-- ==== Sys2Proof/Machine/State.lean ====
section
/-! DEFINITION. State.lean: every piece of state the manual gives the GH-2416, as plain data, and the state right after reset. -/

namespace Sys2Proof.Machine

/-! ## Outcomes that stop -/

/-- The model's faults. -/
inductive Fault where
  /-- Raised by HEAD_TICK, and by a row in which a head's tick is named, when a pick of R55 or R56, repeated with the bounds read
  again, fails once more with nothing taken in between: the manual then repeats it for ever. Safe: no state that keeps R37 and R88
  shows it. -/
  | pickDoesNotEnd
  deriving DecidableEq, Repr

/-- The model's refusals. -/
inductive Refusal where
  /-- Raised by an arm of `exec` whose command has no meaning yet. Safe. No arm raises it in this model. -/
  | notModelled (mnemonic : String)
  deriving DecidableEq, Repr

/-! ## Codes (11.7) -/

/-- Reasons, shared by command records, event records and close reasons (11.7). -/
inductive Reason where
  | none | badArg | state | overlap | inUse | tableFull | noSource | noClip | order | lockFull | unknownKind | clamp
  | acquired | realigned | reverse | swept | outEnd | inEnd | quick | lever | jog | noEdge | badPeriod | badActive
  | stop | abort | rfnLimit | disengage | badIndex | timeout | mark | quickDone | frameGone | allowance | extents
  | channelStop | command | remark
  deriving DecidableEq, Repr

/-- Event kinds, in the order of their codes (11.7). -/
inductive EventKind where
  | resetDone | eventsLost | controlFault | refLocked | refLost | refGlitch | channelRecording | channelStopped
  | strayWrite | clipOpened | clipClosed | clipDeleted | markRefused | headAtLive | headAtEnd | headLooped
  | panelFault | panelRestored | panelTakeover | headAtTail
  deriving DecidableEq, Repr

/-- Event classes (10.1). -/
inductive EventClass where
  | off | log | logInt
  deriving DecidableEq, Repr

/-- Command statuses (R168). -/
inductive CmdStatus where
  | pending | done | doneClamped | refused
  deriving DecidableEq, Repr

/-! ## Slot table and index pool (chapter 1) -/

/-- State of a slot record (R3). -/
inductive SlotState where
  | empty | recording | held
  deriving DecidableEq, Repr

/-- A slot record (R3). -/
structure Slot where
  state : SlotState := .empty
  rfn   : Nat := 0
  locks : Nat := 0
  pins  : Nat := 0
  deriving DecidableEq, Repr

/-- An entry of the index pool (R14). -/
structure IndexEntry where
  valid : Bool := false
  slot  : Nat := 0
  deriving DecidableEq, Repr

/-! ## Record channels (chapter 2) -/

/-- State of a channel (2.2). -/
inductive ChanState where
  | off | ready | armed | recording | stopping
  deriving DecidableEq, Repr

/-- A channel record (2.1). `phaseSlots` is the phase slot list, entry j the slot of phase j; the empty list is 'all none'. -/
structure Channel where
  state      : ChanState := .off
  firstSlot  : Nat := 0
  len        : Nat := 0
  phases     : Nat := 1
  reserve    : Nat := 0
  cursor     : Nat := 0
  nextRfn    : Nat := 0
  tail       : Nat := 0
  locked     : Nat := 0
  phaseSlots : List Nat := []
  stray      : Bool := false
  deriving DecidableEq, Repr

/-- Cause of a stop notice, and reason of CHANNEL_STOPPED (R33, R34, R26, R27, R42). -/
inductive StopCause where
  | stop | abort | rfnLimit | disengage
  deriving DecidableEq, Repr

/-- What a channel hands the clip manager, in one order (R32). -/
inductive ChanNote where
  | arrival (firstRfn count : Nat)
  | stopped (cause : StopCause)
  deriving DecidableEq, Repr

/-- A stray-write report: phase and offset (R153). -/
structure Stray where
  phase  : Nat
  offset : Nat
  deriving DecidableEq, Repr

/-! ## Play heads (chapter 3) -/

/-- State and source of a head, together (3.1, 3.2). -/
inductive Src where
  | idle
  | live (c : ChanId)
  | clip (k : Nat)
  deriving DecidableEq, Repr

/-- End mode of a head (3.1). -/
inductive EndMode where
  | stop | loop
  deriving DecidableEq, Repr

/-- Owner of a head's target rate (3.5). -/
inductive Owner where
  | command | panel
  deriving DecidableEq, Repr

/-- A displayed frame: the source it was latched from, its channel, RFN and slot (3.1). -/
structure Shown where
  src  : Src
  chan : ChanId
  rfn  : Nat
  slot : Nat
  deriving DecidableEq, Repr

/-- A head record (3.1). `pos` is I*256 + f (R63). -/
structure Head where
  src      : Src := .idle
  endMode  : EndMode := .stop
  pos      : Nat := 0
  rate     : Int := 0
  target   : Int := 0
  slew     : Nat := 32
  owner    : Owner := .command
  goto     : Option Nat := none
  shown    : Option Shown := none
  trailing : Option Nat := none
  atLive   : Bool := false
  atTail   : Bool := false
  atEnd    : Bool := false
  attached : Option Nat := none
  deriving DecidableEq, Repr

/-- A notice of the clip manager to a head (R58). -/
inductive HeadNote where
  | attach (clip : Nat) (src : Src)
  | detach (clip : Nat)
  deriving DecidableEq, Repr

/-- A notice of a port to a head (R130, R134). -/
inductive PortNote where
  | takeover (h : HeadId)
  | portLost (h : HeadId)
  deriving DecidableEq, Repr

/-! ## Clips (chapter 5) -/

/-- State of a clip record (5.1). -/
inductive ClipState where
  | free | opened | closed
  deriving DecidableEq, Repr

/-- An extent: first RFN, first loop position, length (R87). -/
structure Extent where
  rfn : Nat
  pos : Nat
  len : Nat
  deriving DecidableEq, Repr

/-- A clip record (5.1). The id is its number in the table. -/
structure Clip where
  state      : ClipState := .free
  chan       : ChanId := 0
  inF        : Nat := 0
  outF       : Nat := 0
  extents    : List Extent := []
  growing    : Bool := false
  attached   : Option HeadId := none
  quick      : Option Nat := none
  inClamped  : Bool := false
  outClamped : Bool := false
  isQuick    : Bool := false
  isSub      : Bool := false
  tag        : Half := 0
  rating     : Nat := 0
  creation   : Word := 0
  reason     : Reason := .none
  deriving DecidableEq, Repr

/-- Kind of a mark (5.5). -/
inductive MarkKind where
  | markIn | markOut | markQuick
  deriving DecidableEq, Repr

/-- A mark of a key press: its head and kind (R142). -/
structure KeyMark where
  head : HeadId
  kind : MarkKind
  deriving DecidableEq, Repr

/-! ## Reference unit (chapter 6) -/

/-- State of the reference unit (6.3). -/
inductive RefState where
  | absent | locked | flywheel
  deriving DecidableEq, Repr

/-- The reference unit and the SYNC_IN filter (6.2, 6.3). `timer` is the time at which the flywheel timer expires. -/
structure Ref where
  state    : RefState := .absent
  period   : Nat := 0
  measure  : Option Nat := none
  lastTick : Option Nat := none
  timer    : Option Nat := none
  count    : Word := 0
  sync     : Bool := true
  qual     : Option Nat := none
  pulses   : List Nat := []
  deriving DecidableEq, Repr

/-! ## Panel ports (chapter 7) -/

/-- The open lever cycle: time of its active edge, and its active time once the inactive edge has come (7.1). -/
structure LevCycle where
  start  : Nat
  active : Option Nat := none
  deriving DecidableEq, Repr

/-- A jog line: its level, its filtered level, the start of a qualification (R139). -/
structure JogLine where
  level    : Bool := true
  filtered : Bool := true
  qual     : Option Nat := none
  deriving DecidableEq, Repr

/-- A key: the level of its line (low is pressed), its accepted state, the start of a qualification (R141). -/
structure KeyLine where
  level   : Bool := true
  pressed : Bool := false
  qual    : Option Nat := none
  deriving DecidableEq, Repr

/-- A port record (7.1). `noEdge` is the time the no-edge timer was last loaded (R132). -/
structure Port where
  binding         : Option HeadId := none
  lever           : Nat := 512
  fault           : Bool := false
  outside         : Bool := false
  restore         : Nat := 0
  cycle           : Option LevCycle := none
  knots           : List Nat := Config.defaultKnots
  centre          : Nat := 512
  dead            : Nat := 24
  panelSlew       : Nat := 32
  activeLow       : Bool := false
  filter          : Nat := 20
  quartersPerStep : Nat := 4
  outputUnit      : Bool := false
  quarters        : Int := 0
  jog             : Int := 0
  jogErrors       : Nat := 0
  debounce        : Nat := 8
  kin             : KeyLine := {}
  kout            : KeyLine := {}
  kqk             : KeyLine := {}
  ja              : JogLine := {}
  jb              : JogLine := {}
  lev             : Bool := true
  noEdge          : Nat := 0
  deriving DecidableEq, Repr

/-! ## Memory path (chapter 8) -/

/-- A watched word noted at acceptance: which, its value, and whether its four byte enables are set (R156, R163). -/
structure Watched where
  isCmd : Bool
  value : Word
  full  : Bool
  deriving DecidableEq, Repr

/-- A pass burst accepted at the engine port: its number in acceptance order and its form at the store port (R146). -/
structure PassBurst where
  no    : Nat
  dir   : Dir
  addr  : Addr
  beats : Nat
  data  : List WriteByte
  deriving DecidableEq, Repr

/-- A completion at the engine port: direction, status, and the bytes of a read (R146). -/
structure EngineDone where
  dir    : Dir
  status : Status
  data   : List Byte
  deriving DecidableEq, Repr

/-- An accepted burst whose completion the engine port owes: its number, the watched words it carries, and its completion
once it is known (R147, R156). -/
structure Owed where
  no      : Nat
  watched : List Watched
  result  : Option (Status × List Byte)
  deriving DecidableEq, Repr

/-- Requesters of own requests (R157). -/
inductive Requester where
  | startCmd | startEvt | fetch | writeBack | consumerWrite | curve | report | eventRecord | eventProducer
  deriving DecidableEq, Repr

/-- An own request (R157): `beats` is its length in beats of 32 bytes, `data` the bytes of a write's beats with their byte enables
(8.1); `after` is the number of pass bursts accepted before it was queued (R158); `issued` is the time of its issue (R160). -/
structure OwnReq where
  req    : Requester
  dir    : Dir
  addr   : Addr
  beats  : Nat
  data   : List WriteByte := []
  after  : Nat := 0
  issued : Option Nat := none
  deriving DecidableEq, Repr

::::

PROBLEM:
Restate word for word only the lines above from the line containing "model's faults. -/" to the line containing "channel (2.2). -/", both of them included.

RESULT OF THIS TASK:
/-- The model's faults. -/
inductive Fault where
  /-- Raised by HEAD_TICK, and by a row in which a head's tick is named, when a pick of R55 or R56, repeated with the bounds read
  again, fails once more with nothing taken in between: the manual then repeats it for ever. Safe: no state that keeps R37 and R88
  shows it. -/
  | pickDoesNotEnd
  deriving DecidableEq, Repr

/-- The model's refusals. -/
inductive Refusal where
  /-- Raised by an arm of `exec` whose command has no meaning yet. Safe. No arm raises it in this model. -/
  | notModelled (mnemonic : String)
  deriving DecidableEq, Repr

/-! ## Codes (11.7) -/

/-- Reasons, shared by command records, event records and close reasons (11.7). -/
inductive Reason where
  | none | badArg | state | overlap | inUse | tableFull | noSource | noClip | order | lockFull | unknownKind | clamp
  | acquired | realigned | reverse | swept | outEnd | inEnd | quick | lever | jog | noEdge | badPeriod | badActive
  | stop | abort | rfnLimit | disengage | badIndex | timeout | mark | quickDone | frameGone | allowance | extents
  | channelStop | command | remark
  deriving DecidableEq, Repr

/-- Event kinds, in the order of their codes (11.7). -/
inductive EventKind where
  | resetDone | eventsLost | controlFault | refLocked | refLost | refGlitch | channelRecording | channelStopped
  | strayWrite | clipOpened | clipClosed | clipDeleted | markRefused | headAtLive | headAtEnd | headLooped
  | panelFault | panelRestored | panelTakeover | headAtTail
  deriving DecidableEq, Repr

/-- Event classes (10.1). -/
inductive EventClass where
  | off | log | logInt
  deriving DecidableEq, Repr

/-- Command statuses (R168). -/
inductive CmdStatus where
  | pending | done | doneClamped | refused
  deriving DecidableEq, Repr

/-! ## Slot table and index pool (chapter 1) -/

/-- State of a slot record (R3). -/
inductive SlotState where
  | empty | recording | held
  deriving DecidableEq, Repr

/-- A slot record (R3). -/
structure Slot where
  state : SlotState := .empty
  rfn   : Nat := 0
  locks : Nat := 0
  pins  : Nat := 0
  deriving DecidableEq, Repr

/-- An entry of the index pool (R14). -/
structure IndexEntry where
  valid : Bool := false
  slot  : Nat := 0
  deriving DecidableEq, Repr

/-! ## Record channels (chapter 2) -/

/-- State of a channel (2.2). -/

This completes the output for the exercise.